= TASK STATEMENT =
Only one span of the listing below should come back. It runs from the line with "(execHelloSend s)).mem = s.mem := by" through the line with "the queue. -/", and each of its lines must be reproduced exactly.

** Opening SOURCE MATERIAL block **

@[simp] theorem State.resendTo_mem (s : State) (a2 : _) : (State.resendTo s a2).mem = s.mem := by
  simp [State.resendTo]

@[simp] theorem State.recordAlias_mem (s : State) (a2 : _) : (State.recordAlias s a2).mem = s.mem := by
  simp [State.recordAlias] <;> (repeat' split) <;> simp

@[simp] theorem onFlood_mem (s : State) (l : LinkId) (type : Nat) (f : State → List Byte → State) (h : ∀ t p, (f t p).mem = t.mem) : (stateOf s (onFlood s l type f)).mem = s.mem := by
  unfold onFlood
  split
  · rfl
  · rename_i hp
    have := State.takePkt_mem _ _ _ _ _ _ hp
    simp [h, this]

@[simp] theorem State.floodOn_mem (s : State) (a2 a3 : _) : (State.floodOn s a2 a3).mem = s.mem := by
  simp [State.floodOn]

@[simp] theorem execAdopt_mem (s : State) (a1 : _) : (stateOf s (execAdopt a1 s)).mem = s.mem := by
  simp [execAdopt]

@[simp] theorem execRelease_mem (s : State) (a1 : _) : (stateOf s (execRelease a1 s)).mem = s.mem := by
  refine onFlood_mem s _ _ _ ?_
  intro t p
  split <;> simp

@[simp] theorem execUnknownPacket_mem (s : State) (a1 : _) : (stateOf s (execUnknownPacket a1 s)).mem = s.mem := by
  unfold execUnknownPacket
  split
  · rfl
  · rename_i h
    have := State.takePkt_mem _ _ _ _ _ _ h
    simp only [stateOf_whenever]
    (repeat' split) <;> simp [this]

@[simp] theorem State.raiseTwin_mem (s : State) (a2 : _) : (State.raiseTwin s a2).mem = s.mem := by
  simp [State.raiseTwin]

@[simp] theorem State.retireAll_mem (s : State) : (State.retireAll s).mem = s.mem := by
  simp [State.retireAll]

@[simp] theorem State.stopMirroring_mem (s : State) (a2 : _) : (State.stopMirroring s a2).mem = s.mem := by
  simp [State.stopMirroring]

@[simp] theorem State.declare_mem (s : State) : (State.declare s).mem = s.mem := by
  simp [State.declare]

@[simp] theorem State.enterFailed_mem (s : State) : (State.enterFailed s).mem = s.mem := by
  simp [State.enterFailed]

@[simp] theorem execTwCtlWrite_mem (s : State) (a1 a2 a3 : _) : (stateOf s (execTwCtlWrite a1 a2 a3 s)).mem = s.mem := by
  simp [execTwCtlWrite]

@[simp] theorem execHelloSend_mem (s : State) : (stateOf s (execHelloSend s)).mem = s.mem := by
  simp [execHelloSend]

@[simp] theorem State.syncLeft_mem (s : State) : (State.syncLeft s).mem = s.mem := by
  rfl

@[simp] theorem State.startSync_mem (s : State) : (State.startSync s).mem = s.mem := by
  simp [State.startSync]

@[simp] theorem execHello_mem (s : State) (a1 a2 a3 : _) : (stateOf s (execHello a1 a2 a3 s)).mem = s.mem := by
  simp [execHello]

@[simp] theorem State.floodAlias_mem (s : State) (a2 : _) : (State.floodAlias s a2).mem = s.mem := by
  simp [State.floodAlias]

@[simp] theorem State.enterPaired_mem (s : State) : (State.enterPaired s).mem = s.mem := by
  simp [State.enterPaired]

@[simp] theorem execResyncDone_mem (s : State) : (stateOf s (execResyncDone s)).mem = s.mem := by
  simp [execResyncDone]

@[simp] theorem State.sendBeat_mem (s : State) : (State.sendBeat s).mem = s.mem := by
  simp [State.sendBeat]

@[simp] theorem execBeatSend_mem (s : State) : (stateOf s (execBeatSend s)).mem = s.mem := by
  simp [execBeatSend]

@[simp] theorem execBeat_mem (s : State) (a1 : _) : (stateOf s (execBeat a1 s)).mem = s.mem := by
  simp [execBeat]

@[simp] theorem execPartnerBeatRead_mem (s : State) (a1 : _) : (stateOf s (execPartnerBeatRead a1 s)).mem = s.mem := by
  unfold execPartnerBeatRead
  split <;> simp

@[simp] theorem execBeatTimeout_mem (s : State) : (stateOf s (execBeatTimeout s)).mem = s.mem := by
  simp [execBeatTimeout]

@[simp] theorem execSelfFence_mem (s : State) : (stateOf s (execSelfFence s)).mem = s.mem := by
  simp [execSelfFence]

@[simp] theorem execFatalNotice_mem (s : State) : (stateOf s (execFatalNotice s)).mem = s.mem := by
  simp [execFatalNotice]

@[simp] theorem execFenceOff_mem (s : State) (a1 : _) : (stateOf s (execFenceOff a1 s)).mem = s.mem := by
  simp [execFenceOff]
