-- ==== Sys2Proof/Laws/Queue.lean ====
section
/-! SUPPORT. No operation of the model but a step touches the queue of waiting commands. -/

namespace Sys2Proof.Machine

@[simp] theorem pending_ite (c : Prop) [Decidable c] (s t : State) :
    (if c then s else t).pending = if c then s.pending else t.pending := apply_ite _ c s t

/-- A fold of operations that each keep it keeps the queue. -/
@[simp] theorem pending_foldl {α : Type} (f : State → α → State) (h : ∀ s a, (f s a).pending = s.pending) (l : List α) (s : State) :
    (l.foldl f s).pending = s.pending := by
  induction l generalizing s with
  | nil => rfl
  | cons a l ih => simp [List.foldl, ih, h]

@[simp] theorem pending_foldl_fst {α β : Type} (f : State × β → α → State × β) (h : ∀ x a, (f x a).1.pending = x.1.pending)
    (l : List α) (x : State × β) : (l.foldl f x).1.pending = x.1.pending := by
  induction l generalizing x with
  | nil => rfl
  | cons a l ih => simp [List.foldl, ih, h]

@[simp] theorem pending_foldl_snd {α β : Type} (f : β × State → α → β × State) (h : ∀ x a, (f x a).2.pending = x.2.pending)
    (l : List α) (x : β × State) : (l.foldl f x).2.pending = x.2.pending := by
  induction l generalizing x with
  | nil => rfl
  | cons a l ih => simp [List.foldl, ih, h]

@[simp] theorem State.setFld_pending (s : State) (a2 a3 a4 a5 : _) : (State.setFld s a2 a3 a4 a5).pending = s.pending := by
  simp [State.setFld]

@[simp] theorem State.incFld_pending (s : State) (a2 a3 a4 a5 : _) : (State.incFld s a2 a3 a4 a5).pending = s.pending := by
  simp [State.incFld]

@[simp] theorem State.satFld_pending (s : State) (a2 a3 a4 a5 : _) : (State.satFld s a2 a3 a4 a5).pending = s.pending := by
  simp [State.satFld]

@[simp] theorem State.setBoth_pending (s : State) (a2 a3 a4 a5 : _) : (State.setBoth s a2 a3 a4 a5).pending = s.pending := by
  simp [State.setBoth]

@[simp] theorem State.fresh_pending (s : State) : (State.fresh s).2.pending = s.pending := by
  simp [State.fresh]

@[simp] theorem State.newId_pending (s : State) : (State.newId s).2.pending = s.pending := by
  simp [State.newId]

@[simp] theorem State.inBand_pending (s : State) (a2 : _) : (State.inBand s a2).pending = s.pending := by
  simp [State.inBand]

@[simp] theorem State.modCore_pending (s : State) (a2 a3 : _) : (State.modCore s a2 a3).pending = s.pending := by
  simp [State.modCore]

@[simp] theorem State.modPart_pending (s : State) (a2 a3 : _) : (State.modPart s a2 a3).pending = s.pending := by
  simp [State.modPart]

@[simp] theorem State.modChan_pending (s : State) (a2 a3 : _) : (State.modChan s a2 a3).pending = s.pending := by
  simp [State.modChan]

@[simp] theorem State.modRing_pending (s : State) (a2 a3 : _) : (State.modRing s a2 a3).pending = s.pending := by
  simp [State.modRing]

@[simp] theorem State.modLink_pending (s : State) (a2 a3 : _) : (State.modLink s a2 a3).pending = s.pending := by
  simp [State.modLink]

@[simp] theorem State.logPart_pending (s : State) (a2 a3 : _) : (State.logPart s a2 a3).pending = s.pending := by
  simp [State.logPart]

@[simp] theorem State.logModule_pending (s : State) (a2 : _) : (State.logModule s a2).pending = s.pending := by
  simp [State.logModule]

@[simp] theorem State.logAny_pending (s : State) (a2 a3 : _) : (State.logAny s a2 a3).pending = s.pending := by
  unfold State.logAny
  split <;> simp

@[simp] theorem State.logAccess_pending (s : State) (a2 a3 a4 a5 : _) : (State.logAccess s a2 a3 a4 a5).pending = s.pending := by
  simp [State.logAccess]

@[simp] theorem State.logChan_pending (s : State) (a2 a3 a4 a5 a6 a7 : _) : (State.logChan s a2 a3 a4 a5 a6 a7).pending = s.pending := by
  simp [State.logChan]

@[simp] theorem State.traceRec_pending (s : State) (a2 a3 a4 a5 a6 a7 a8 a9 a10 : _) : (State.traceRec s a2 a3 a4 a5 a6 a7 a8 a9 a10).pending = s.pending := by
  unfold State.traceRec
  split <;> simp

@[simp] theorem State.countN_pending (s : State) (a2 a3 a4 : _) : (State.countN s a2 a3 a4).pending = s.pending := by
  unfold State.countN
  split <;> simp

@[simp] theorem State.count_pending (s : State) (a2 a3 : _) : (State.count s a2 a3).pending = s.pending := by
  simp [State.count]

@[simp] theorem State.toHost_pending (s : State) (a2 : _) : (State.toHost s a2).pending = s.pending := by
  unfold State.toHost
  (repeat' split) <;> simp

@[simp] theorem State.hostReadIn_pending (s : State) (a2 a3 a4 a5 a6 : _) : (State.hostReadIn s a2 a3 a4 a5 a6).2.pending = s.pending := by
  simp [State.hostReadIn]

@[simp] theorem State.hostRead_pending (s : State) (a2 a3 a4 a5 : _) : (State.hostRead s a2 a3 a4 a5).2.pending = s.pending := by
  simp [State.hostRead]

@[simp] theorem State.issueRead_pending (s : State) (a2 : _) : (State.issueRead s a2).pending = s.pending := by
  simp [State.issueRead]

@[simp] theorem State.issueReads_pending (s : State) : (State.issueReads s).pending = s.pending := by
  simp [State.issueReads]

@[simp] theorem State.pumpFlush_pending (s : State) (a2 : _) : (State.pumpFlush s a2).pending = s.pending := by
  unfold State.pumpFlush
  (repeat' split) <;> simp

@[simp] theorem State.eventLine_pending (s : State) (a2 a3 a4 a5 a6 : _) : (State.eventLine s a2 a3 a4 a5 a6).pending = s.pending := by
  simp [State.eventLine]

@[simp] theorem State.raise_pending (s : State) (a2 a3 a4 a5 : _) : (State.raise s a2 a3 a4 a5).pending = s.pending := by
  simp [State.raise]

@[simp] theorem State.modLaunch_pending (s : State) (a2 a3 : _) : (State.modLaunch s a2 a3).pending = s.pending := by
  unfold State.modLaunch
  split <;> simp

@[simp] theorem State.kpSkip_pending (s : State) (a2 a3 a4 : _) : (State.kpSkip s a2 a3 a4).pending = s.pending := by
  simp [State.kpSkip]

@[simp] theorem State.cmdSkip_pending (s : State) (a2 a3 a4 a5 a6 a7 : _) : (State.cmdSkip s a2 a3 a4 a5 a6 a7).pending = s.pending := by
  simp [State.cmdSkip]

** Closing SOURCE MATERIAL block **
** Opening SOURCE MATERIAL block **

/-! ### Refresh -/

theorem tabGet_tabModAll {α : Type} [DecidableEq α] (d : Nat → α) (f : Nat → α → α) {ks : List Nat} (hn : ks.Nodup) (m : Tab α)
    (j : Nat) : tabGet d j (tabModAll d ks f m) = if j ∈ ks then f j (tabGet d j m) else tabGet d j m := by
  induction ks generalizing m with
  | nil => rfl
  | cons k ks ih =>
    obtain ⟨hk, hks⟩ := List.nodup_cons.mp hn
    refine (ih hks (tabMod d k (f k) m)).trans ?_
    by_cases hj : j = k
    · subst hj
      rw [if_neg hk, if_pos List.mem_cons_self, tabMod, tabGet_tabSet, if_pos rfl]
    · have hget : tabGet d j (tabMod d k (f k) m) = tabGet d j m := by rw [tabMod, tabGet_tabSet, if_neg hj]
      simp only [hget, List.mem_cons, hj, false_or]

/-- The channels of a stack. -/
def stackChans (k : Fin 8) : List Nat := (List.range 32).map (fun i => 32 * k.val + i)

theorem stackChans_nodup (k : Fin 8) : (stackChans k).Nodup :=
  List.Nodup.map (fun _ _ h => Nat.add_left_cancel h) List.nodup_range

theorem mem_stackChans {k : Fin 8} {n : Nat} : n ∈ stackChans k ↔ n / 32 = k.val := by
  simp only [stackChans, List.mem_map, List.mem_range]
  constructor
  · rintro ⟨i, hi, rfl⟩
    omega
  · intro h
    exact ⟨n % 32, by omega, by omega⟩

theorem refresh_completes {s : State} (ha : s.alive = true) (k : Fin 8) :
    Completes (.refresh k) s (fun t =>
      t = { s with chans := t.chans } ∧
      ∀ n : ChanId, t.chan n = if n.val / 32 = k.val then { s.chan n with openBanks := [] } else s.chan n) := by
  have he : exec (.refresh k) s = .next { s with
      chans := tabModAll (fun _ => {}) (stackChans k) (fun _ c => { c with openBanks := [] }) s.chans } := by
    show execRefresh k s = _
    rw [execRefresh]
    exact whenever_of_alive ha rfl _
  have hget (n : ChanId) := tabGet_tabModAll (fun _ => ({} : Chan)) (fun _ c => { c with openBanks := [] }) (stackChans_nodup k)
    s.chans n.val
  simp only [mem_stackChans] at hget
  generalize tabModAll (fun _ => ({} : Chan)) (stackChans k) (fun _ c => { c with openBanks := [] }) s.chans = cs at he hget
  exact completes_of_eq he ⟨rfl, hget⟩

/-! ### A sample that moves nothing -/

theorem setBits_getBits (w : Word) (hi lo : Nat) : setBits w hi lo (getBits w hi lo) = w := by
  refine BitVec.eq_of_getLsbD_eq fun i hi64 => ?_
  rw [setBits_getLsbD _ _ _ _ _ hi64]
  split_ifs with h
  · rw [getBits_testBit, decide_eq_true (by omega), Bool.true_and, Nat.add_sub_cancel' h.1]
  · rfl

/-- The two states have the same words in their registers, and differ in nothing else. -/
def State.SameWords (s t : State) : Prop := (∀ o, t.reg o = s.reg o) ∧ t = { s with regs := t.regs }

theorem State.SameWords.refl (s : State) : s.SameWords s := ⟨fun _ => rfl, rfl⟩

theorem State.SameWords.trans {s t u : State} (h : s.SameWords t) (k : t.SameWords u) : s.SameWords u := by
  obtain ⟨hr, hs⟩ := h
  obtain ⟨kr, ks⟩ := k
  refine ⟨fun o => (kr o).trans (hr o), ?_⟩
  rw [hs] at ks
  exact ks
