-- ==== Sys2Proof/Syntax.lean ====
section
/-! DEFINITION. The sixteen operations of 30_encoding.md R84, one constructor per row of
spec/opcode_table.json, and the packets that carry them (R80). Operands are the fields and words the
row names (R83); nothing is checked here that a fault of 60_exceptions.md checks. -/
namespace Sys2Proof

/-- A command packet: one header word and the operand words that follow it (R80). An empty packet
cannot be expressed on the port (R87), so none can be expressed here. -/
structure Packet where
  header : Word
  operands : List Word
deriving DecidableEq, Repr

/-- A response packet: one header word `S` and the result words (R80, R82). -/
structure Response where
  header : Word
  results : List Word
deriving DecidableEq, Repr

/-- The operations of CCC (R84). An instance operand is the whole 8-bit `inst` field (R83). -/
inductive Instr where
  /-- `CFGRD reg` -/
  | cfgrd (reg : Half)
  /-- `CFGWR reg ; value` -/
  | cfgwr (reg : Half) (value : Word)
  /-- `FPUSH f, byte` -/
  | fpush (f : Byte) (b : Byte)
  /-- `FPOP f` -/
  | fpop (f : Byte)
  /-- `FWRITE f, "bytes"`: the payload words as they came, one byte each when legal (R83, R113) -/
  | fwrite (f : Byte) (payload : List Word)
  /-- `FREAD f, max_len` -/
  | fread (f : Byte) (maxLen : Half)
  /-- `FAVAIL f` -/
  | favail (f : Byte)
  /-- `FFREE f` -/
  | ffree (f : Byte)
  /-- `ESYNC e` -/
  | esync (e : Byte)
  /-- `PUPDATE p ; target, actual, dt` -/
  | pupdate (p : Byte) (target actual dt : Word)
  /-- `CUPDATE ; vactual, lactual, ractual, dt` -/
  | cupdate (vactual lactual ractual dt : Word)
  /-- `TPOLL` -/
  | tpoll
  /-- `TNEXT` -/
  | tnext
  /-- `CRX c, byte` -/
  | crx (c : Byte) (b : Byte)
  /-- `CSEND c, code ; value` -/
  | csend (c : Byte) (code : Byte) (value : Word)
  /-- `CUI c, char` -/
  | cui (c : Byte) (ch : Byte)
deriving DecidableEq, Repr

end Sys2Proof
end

** Closing SOURCE MATERIAL block **

= EXPECTED ANSWER =
@[simp] theorem execHelloSend_mem (s : State) : (stateOf s (execHelloSend s)).mem = s.mem := by
  simp [execHelloSend]

@[simp] theorem State.syncLeft_mem (s : State) : (State.syncLeft s).mem = s.mem := by
  rfl

@[simp] theorem State.startSync_mem (s : State) : (State.startSync s).mem = s.mem := by
  simp [State.startSync]

@[simp] theorem execHello_mem (s : State) (a1 a2 a3 : _) : (stateOf s (execHello a1 a2 a3 s)).mem = s.mem := by
  simp [execHello]

@[simp] theorem State.floodAlias_mem (s : State) (a2 : _) : (State.floodAlias s a2).mem = s.mem := by
  simp [State.floodAlias]

@[simp] theorem State.enterPaired_mem (s : State) : (State.enterPaired s).mem = s.mem := by
  simp [State.enterPaired]

@[simp] theorem execResyncDone_mem (s : State) : (stateOf s (execResyncDone s)).mem = s.mem := by
  simp [execResyncDone]

@[simp] theorem State.sendBeat_mem (s : State) : (State.sendBeat s).mem = s.mem := by
  simp [State.sendBeat]

@[simp] theorem execBeatSend_mem (s : State) : (stateOf s (execBeatSend s)).mem = s.mem := by
  simp [execBeatSend]

@[simp] theorem execBeat_mem (s : State) (a1 : _) : (stateOf s (execBeat a1 s)).mem = s.mem := by
  simp [execBeat]

@[simp] theorem execPartnerBeatRead_mem (s : State) (a1 : _) : (stateOf s (execPartnerBeatRead a1 s)).mem = s.mem := by
  unfold execPartnerBeatRead
  split <;> simp

@[simp] theorem execBeatTimeout_mem (s : State) : (stateOf s (execBeatTimeout s)).mem = s.mem := by
  simp [execBeatTimeout]

@[simp] theorem execSelfFence_mem (s : State) : (stateOf s (execSelfFence s)).mem = s.mem := by
  simp [execSelfFence]

@[simp] theorem execFatalNotice_mem (s : State) : (stateOf s (execFatalNotice s)).mem = s.mem := by
  simp [execFatalNotice]

@[simp] theorem execFenceOff_mem (s : State) (a1 : _) : (stateOf s (execFenceOff a1 s)).mem = s.mem := by
  simp [execFenceOff]
-- ==== Sys2Proof/Laws/Queue.lean ====
section
/-! SUPPORT. No operation of the model but a step touches the queue of waiting commands. -/

namespace Sys2Proof.Machine

@[simp] theorem pending_ite (c : Prop) [Decidable c] (s t : State) :
    (if c then s else t).pending = if c then s.pending else t.pending := apply_ite _ c s t

/-- A fold of operations that each keep it keeps the queue. -/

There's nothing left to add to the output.